Research Article: A novel understanding of postoperative complications: In vitro study of the impact of propofol on epigenetic modifications in cholinergic genes

Date Published: May 29, 2019

Publisher: Public Library of Science

Author(s): Caroline Holtkamp, Björn Koos, Matthias Unterberg, Tim Rahmel, Lars Bergmann, Zainab Bazzi, Maha Bazzi, Hassan Bukhari, Michael Adamzik, Katharina Rump, Israel Silman.


Propofol is a widely used anaesthetic drug with advantageous operating conditions and recovery profile. However, propofol could have long term effects on neuronal cells and is associated with post-operative delirium (POD). In this context, one of the contributing factors to the pathogenesis of POD is a reduction of cholinesterase activity. Accordingly, we investigated the effects of propofol on the methylation, expression and activity of cholinergic genes and proteins in an in-vitro model.

We found that propofol indeed reduced the activity of AChE / BChE in our in-vitro model, without affecting the protein levels. Furthermore, we could show that propofol reduced the methylation of a repressor region of the CHRNA7 gene without changing the secretion of pro–or anti-inflammatory cytokines. Lastly, propofol changed the expression patterns of genes responsible for maintaining the epigenetic status of the cell and accordingly reduced the tri-methylation of H3 K27.
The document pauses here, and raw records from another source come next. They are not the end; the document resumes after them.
-- ==== Sys2Proof/Certificates/Slice0/Obligations.lean ====
section
/-!
DEFINITION. The statements for the provers. Each docstring names the rule of spec/ the statement formalises.

Where a statement lists the fields an operation may change it is written `t = { s with f := t.f, ... }`: every
field that is not named is as it was.

What the spec says outside the block's registers the statements say in the model's own fields: the data a read
returned in `busRead` (log 5), the next event in `schedule` (`EngineMoves`, `HostIssues`, `Performs`; log 6), the
offers and the rendered blocks in `offers`, `consumed` and `rendered` (log 7). Those fields are the model's choice.
-/

open Sys2Proof Sys2Proof.Machine

/-! ### Words the statements use -/

/-- The word's must-be-zero fields that are not zero (R143, last two bullets of R145). -/
def Sys2Proof.Machine.MbzViolated (v : BitVec 64) : Prop :=
  if v.extractLsb' 0 8 = 0x05#8 then v.extractLsb' 13 3 ≠ 0 ∨ v.extractLsb' 16 16 ≠ 0
  else if v.extractLsb' 0 8 = 0x06#8 then v.extractLsb' 9 7 ≠ 0
  else v.extractLsb' 8 8 ≠ 0 ∨ v.extractLsb' 16 16 ≠ 0

/-- The byte address of a configuration item from its page's base and its coefficient windows' bases (R49 to
R53). -/
def Sys2Proof.Machine.CfgItem.addr (page win0 win1 : Nat) : CfgItem → Nat
  | .taps .lpf => page
  | .taps .hpf => page + 0x8
  | .coef .lpf k => win0 + 8 * k
  | .coef .hpf k => win1 + 8 * k
  | .biquad s c =>
    page + 0x100 + (match s with | .band1 => 0 | .band2 => 0x40 | .band3 => 0x80)
      + (match c with | .b0 => 0 | .b1 => 0x8 | .b2 => 0x10 | .a1 => 0x18 | .a2 => 0x20)
  | .dyn .thr => page + 0x200
  | .dyn .ratio => page + 0x208
  | .dyn .knee => page + 0x210

/-- The byte address of an item (R31 to R60). -/
def Sys2Proof.Machine.Item.addr : Item → Nat
  | .id => 0x00 | .param => 0x08 | .cmd => 0x10 | .status => 0x18 | .error => 0x20 | .errCause => 0x28
  | .irqStatus => 0x30 | .irqEn => 0x38 | .blockLen => 0x40 | .recLen => 0x48 | .resultLen => 0x50
  | .peak => 0x58 | .blkCnt => 0x60
  | .shadow c => c.addr 0x1000 0x10000 0x20000
  | .active c => c.addr 0x2000 0x30000 0x40000
  | .delay .lpf k => 0x50000 + 8 * k
  | .delay .hpf k => 0x60000 + 8 * k
  | .bqReg s r =>
    0x70000 + (match s with | .band1 => 0 | .band2 => 0x10 | .band3 => 0x20) + (match r with | .s1 => 0 | .s2 => 8)
  | .inBuf i => 0x100000 + 8 * i
  | .outBuf i => 0x200000 + 8 * i
  | .recBuf i => 0x1000000 + 8 * i

/-- The value of a configuration item, as the field of the configuration that COMMIT copies and the datapath uses; a
tap count's upper bits read 0 (R49 to R53, R113). -/
def Sys2Proof.Machine.CfgItem.value (c : Cfg) : CfgItem → Word
  | .taps .lpf => c.fir0.taps.zeroExtend 64
  | .taps .hpf => c.fir1.taps.zeroExtend 64
  | .coef .lpf k => c.fir0.h.getD k 0
  | .coef .hpf k => c.fir1.h.getD k 0
  | .biquad .band1 .b0 => c.band1.b0
  | .biquad .band1 .b1 => c.band1.b1
  | .biquad .band1 .b2 => c.band1.b2
  | .biquad .band1 .a1 => c.band1.a1
  | .biquad .band1 .a2 => c.band1.a2
  | .biquad .band2 .b0 => c.band2.b0
  | .biquad .band2 .b1 => c.band2.b1
  | .biquad .band2 .b2 => c.band2.b2
  | .biquad .band2 .a1 => c.band2.a1
  | .biquad .band2 .a2 => c.band2.a2
  | .biquad .band3 .b0 => c.band3.b0
  | .biquad .band3 .b1 => c.band3.b1
  | .biquad .band3 .b2 => c.band3.b2
  | .biquad .band3 .a1 => c.band3.a1
  | .biquad .band3 .a2 => c.band3.a2
  | .dyn .thr => c.thr
  | .dyn .ratio => c.ratio
  | .dyn .knee => c.knee

/-- The 64-bit value of an item, as the fields of the state: the control registers (R31 to R47), the shadow and the
active configuration (R49 to R53), the delay lines below their current length (R55, R56), the delay registers (R57)
and the sample memories (R58 to R60). Reserved bits are 0 (R113). -/
def Sys2Proof.Machine.Item.value (s : State) : Item → Word
  | .id => 0x4453504643000001#64
  | .param => BitVec.ofNat 32 s.params.recCap ++ BitVec.ofNat 16 s.params.tMax ++ BitVec.ofNat 16 s.params.nMax
  | .cmd => 0x0000000000000000#64
  | .status => s.statusReg
  | .error => s.errorReg
  | .errCause => s.errCauseReg
  | .irqStatus => s.irqStatus.zeroExtend 64
  | .irqEn => s.irqEn.zeroExtend 64
  | .blockLen => s.blockLen.zeroExtend 64
  | .recLen => s.recLen.zeroExtend 64
  | .resultLen => s.resultLen.zeroExtend 64
  | .peak => s.peak
  | .blkCnt => s.blkCnt
  | .shadow c => c.value s.sh
  | .active c => c.value s.act
  | .delay .lpf k => if k < s.act.fir0.taps.toNat - 1 then s.filt.dl0.getD k 0 else 0x0000000000000000#64
  | .delay .hpf k => if k < s.act.fir1.taps.toNat - 1 then s.filt.dl1.getD k 0 else 0x0000000000000000#64
  | .bqReg .band1 .s1 => s.filt.bq2.s1
  | .bqReg .band1 .s2 => s.filt.bq2.s2
  | .bqReg .band2 .s1 => s.filt.bq3.s1
  | .bqReg .band2 .s2 => s.filt.bq3.s2
  | .bqReg .band3 .s1 => s.filt.bq4.s1
  | .bqReg .band3 .s2 => s.filt.bq4.s2
  | .inBuf i => s.memWord (0x100000 + 8 * i)
  | .outBuf i => s.memWord (0x200000 + 8 * i)
  | .recBuf i => s.memWord (0x1000000 + 8 * i)

/-- The item exists for these parameters: the window bounds of R103. -/
def Sys2Proof.Machine.Item.exists_ (p : Params) : Item → Prop
  | .shadow (.coef _ k) | .active (.coef _ k) => k < p.tMax
  | .delay _ k => k < p.tMax - 1
  | .inBuf i | .outBuf i => i < p.nMax
  | .recBuf i => i < p.recCap
  | _ => True

/-- The "R" entries of the table of R111; `CMD` reads 0 with no error. -/
def Sys2Proof.Machine.mayRead (m : Mode) : Item → Prop
  | .delay _ _ | .bqReg _ _ | .recBuf _ => m = .idle
  | _ => True

/-- The "W" and "W1C" entries of the table of R111. -/
def Sys2Proof.Machine.mayWrite (m : Mode) : Item → Prop
  | .cmd | .error | .irqStatus | .irqEn | .shadow _ | .inBuf _ => True
  | .blockLen | .delay _ _ | .bqReg _ _ => m = .idle
  | _ => False

/-- A FIR stage's first failing check of R282 and its `INFO`. -/
def Sys2Proof.Machine.FirFails (p : Params) (f : FirCfg) (info : BitVec 32) : Prop :=
  ((f.taps.toNat < 1 ∨ p.tMax < f.taps.toNat) ∧ info = 0xFFFFFFFF#32) ∨
  (1 ≤ f.taps.toNat ∧ f.taps.toNat ≤ p.tMax ∧ ∃ k, k < f.taps.toNat ∧
    isFinite (f.h.getD k f64Zero) = false ∧ (∀ j, j < k → isFinite (f.h.getD j f64Zero) = true) ∧
    info = BitVec.ofNat 32 k)

/-- A FIR stage that passes R282. -/
def Sys2Proof.Machine.FirPasses (p : Params) (f : FirCfg) : Prop :=
  1 ≤ f.taps.toNat ∧ f.taps.toNat ≤ p.tMax ∧ ∀ k, k < f.taps.toNat → isFinite (f.h.getD k f64Zero) = true

/-- A biquad stage's first non-finite coefficient (R282). -/
def Sys2Proof.Machine.BiquadFails (b : BiquadCfg) (info : BitVec 32) : Prop :=
  ∃ k, k < 5 ∧ isFinite ([b.b0, b.b1, b.b2, b.a1, b.a2].getD k f64Zero) = false ∧
    (∀ j, j < k → isFinite ([b.b0, b.b1, b.b2, b.a1, b.a2].getD j f64Zero) = true) ∧ info = BitVec.ofNat 32 k

/-- A biquad stage that passes R282. -/
def Sys2Proof.Machine.BiquadPasses (b : BiquadCfg) : Prop :=
  isFinite b.b0 = true ∧ isFinite b.b1 = true ∧ isFinite b.b2 = true ∧ isFinite b.a1 = true ∧ isFinite b.a2 = true

/-- The dynamics parameters' first failing check (R282). -/
def Sys2Proof.Machine.DynFails (c : Cfg) (info : BitVec 32) : Prop :=
  (isFinite c.thr = false ∧ info = 0) ∨
  (isFinite c.thr = true ∧ ¬(isFinite c.ratio = true ∧ fgt c.ratio f64Zero = true) ∧ info = 1) ∨
  (isFinite c.thr = true ∧ isFinite c.ratio = true ∧ fgt c.ratio f64Zero = true ∧
    ¬(isFinite c.knee = true ∧ fge c.knee f64Zero = true) ∧ info = 2)

/-- The dynamics parameters pass R282. -/
def Sys2Proof.Machine.DynPasses (c : Cfg) : Prop :=
  isFinite c.thr = true ∧ isFinite c.ratio = true ∧ fgt c.ratio f64Zero = true ∧ isFinite c.knee = true ∧
    fge c.knee f64Zero = true

/-- A performed command's end: the slot empty and `CMD_DONE` set (R174). -/
def Sys2Proof.Machine.Ended (s : State) : State := { s with slot := none, irqStatus := s.irqStatus ||| 0x1#4 }

/-- The next event is a Host transaction to this address. -/
def Sys2Proof.Machine.Transacts (s : State) (a : BitVec 32) : Prop :=
  HostIssues s (.rd64 a) ∨ ∃ v, HostIssues s (.wr64 a v)

/-- The next step is a PROCESS that passes its checks (R181). -/
def Sys2Proof.Machine.RunsProcess (s : State) (dyn : Bool) : Prop :=
  s.mode = .idle ∧ ∃ n : BitVec 16, Performs s (.process n dyn) ∧ 1 ≤ n.toNat ∧ n.toNat ≤ s.params.nMax

/-- The events that can raise a cause: the columns "raised by" and "when" of the table of R371. -/
def Sys2Proof.Machine.RaisedBy (s : State) : Cause → Prop
  | .cmdIllegal => EngineMoves s ∧ ∃ v, s.slot = some v ∧ ¬ ∃ i, decodeCmd v = .ok i
  | .cmdState => s.mode = .running ∧ ((∃ mask, Performs s (.flush mask)) ∨ ∃ n dyn, Performs s (.process n dyn))
  | .cmdArg => s.mode = .idle ∧ ∃ n dyn, Performs s (.process n dyn) ∧ (n.toNat < 1 ∨ s.params.nMax < n.toNat)
  | .cmdBusy => s.slot ≠ none ∧ ∃ v, v ≠ 0x0000000000000001#64 ∧ HostIssues s (.wr64 0x00000010 v)
  | .cfgInvalid => Performs s .commit ∧ validate s.params s.sh ≠ none
  | .busUnmapped => ∃ a, Transacts s a ∧ a.toNat % 8 = 0 ∧ ∀ i : Item, i.exists_ s.params → i.addr ≠ a.toNat
  | .busMisaligned => ∃ a, Transacts s a ∧ a.toNat % 8 ≠ 0
  | .accessDenied => ∃ (i : Item) (a : BitVec 32), i.exists_ s.params ∧ i.addr = a.toNat ∧
      ((¬ mayRead s.mode i ∧ HostIssues s (.rd64 a)) ∨ (¬ mayWrite s.mode i ∧ ∃ v, HostIssues s (.wr64 a v)))
  | .xportOverrun => ∃ o rest, RunsBlockCycle s o rest ∧ o.ovr = true
  | .xportUnderrun => ∃ o rest, RunsBlockCycle s o rest ∧ o.udr = true
  | .xportNoData => ∃ o rest, RunsBlockCycle s o rest ∧ o.novalid = true
  | .dynRange => (∃ o rest, RunsBlockCycle s o rest) ∨ RunsProcess s true
  | .nonFinite => (∃ o rest, RunsBlockCycle s o rest) ∨ ∃ dyn, RunsProcess s dyn
  | .recOverflow => (∃ o rest, RunsBlockCycle s o rest) ∧ s.params.recCap < s.recLen.toNat + s.blockLen.toNat
  | .alreadyRunning => s.mode = .running ∧ Performs s .start
  | .regValue => s.mode = .idle ∧ ∃ v : Word, HostIssues s (.wr64 0x00000040 v) ∧
      (v.toNat % 65536 < 1 ∨ s.params.nMax < v.toNat % 65536)

/-! ### Encoding -/

/-- R141 to R144: decoding an encoding gives the instruction back, with every operand at every value its field
admits. -/
def Obligations.DecodeInvertsEncode : Prop :=
  ∀ i : Instr, i.wellFormed = true → decode (encode i) = .ok i

/-- R144, R145: a legal command word is the encoding of the one command it decodes to, so no two words mean the
same command and no legal word carries an ignored bit. -/
def Obligations.LegalWordIsItsCommandsEncoding : Prop :=
  ∀ (v : BitVec 64) (i : Instr), decodeCmd v = .ok i → encode i = .cmd v

/-- R144: each command's words are exactly those its row of the opcode table matches, each bus transaction's headers
those with its value of `W`; and FLUSH and PROCESS take their operands from the fields of R143. -/
def Obligations.LegalWordsAreTheTableRows : Prop :=
  (∀ v : BitVec 64,
    (decodeCmd v = .ok .nop ↔ v &&& 0xFFFFFFFFFFFFFFFF#64 = 0x0#64) ∧
    (decodeCmd v = .ok .reset ↔ v &&& 0xFFFFFFFFFFFFFFFF#64 = 0x1#64) ∧
    (decodeCmd v = .ok .commit ↔ v &&& 0xFFFFFFFFFFFFFFFF#64 = 0x2#64) ∧
    (decodeCmd v = .ok .start ↔ v &&& 0xFFFFFFFFFFFFFFFF#64 = 0x3#64) ∧
    (decodeCmd v = .ok .stop ↔ v &&& 0xFFFFFFFFFFFFFFFF#64 = 0x4#64) ∧
    (decodeCmd v = .ok (.flush (v.extractLsb' 8 5)) ↔ v &&& 0xFFFFFFFFFFFFE0FF#64 = 0x5#64) ∧
    (decodeCmd v = .ok (.process (v.extractLsb' 16 16) (v.getLsbD 8)) ↔ v &&& 0xFFFFFFFF0000FEFF#64 = 0x6#64) ∧
    (decodeCmd v = .ok .clrpeak ↔ v &&& 0xFFFFFFFFFFFFFFFF#64 = 0x7#64) ∧
    (∀ m, decodeCmd v = .ok (.flush m) → m = v.extractLsb' 8 5) ∧
    (∀ n dyn, decodeCmd v = .ok (.process n dyn) → n = v.extractLsb' 16 16 ∧ dyn = v.getLsbD 8)) ∧
  ∀ (h : BitVec 33) (d : BitVec 64),
    ((∃ a, decodeBus h d = .rd64 a) ↔ h.getLsbD 32 = false) ∧ ((∃ a w, decodeBus h d = .wr64 a w) ↔ h.getLsbD 32 = true)

/-- R145: which words are illegal, and that performing one raises cause 1 with `INFO = v[31:0]` and has no other
effect than the end of the command. `EngineMoves` is the model's (log 6). -/
def Obligations.IllegalWordRaisesCauseOne : Prop :=
  ∀ (s : State) (v : BitVec 64), EngineMoves s → s.slot = some v →
    ((¬ ∃ i, decodeCmd v = .ok i) ↔ (8 ≤ (v.extractLsb' 0 8).toNat ∨ v.extractLsb' 32 32 ≠ 0 ∨ MbzViolated v)) ∧
    (8 ≤ (v.extractLsb' 0 8).toNat ∨ v.extractLsb' 32 32 ≠ 0 ∨ MbzViolated v →
      step s = .next (Ended (s.popped.raise .cmdIllegal 0 (v.extractLsb' 0 32))))

/-- R141 to R144 and the encodings of 95 §3, on words written out bit by bit. -/
def Obligations.SpecWordsDecode : Prop :=
  decodeCmd 0x0000000000000000#64 = .ok .nop ∧
  decodeCmd 0x0000000000000001#64 = .ok .reset ∧
  decodeCmd 0x0000000000000002#64 = .ok .commit ∧
  decodeCmd 0x0000000000000003#64 = .ok .start ∧
  decodeCmd 0x0000000000000004#64 = .ok .stop ∧
  decodeCmd 0x0000000000000405#64 = .ok (.flush 0x04#5) ∧
  decodeCmd 0x0000000004000106#64 = .ok (.process 1024#16 true) ∧
  decodeCmd 0x0000000000000007#64 = .ok .clrpeak ∧
  decodeBus 0x000000018#33 0#64 = .rd64 0x00000018#32 ∧
  decodeBus 0x100010008#33 0x3FE0000000000000#64 = .wr64 0x00010008#32 0x3FE0000000000000#64

/-! ### Steps -/

/-- R174: the Engine performs the command the slot's word decodes to; besides `exec`, the step takes its event off
the schedule (log 6). -/
def Obligations.StepPerformsTheHeldCommand : Prop :=
  ∀ (s : State) (i : Instr), Performs s i → step s = exec i s.popped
In conclusion we found a possible functional link between propofol treatment and POD, due to a reduced cholinergic activity. In addition to this, propofol changed the expression of different maintenance genes of the epigenome that also affected histone methylation. Thus, propofol treatment may also induce strong, long lasting changes in the brain by potentially altering the epigenetic landscape.

Partial Text

Propofol is a widely used short-acting intravenous anaesthetic drug with advantageous operating conditions and recovery profile [1, 2]. However, there are several indications that anaesthetics might induce unwanted long-lasting side effects, affecting the central nervous system and cognitive abilities [3–5]. Potentially, this comes to pass by changing the epigenetic profile of the cells [6, 7], which could cause post-operative complications. One of these cerebral complications after surgery is postoperative delirium (POD), which is statistically associated with propofol anaesthesia [8, 9]. POD depicts an acute brain failure [10], which occurs in 15–53% of older patients after surgery and anaesthesia [11, 12] and is associated with an adverse outcome [13]. In addition, delirium is also linked to an increased risk of long term cognitive defects that recover with high inter-individual differences from days to months [14]. Currently, a pathogenesis, involving a reduced cholinergic activity [15], neuroinflammation [16, 17] or a decreased antiinflammation, is discussed in the field [18]. How and if propofol might influence these factors is currently unknown. However, it seems appropriate to speculate that one possible mechanism is an alteration of the epigenetic profile of the cells. Especially the methylation of the promoter regions of the cholinergic genes ACHE (acetylcholinesterase), BCHE (buturylcholinesterase) and CHRNA7 (the subunit alpha 7 of the nicotinic acetylcholine receptor) are of importance. The protein AChE is the primary acetylcholineesterase, hydrolysing acetylcholine at an enormous rate into acetic acid and choline [19]. BChE on the other hand is an unspecific cholinesterase, hydrolysing a range of different choline esters. The activities of both, AChE and BChE, are associated with POD [20, 21]. In addition, CHRNA7 is coding for an ion channel receptor capable of binding acetylcholine mediating acetylcholine signalling. It has special significance for higher cognitive functions and is linked to Alzheimer’s Disease’s progression [22]. Furthermore, Chrna7 is linked to the so called cholinergic anti-inflammatory pathway [23].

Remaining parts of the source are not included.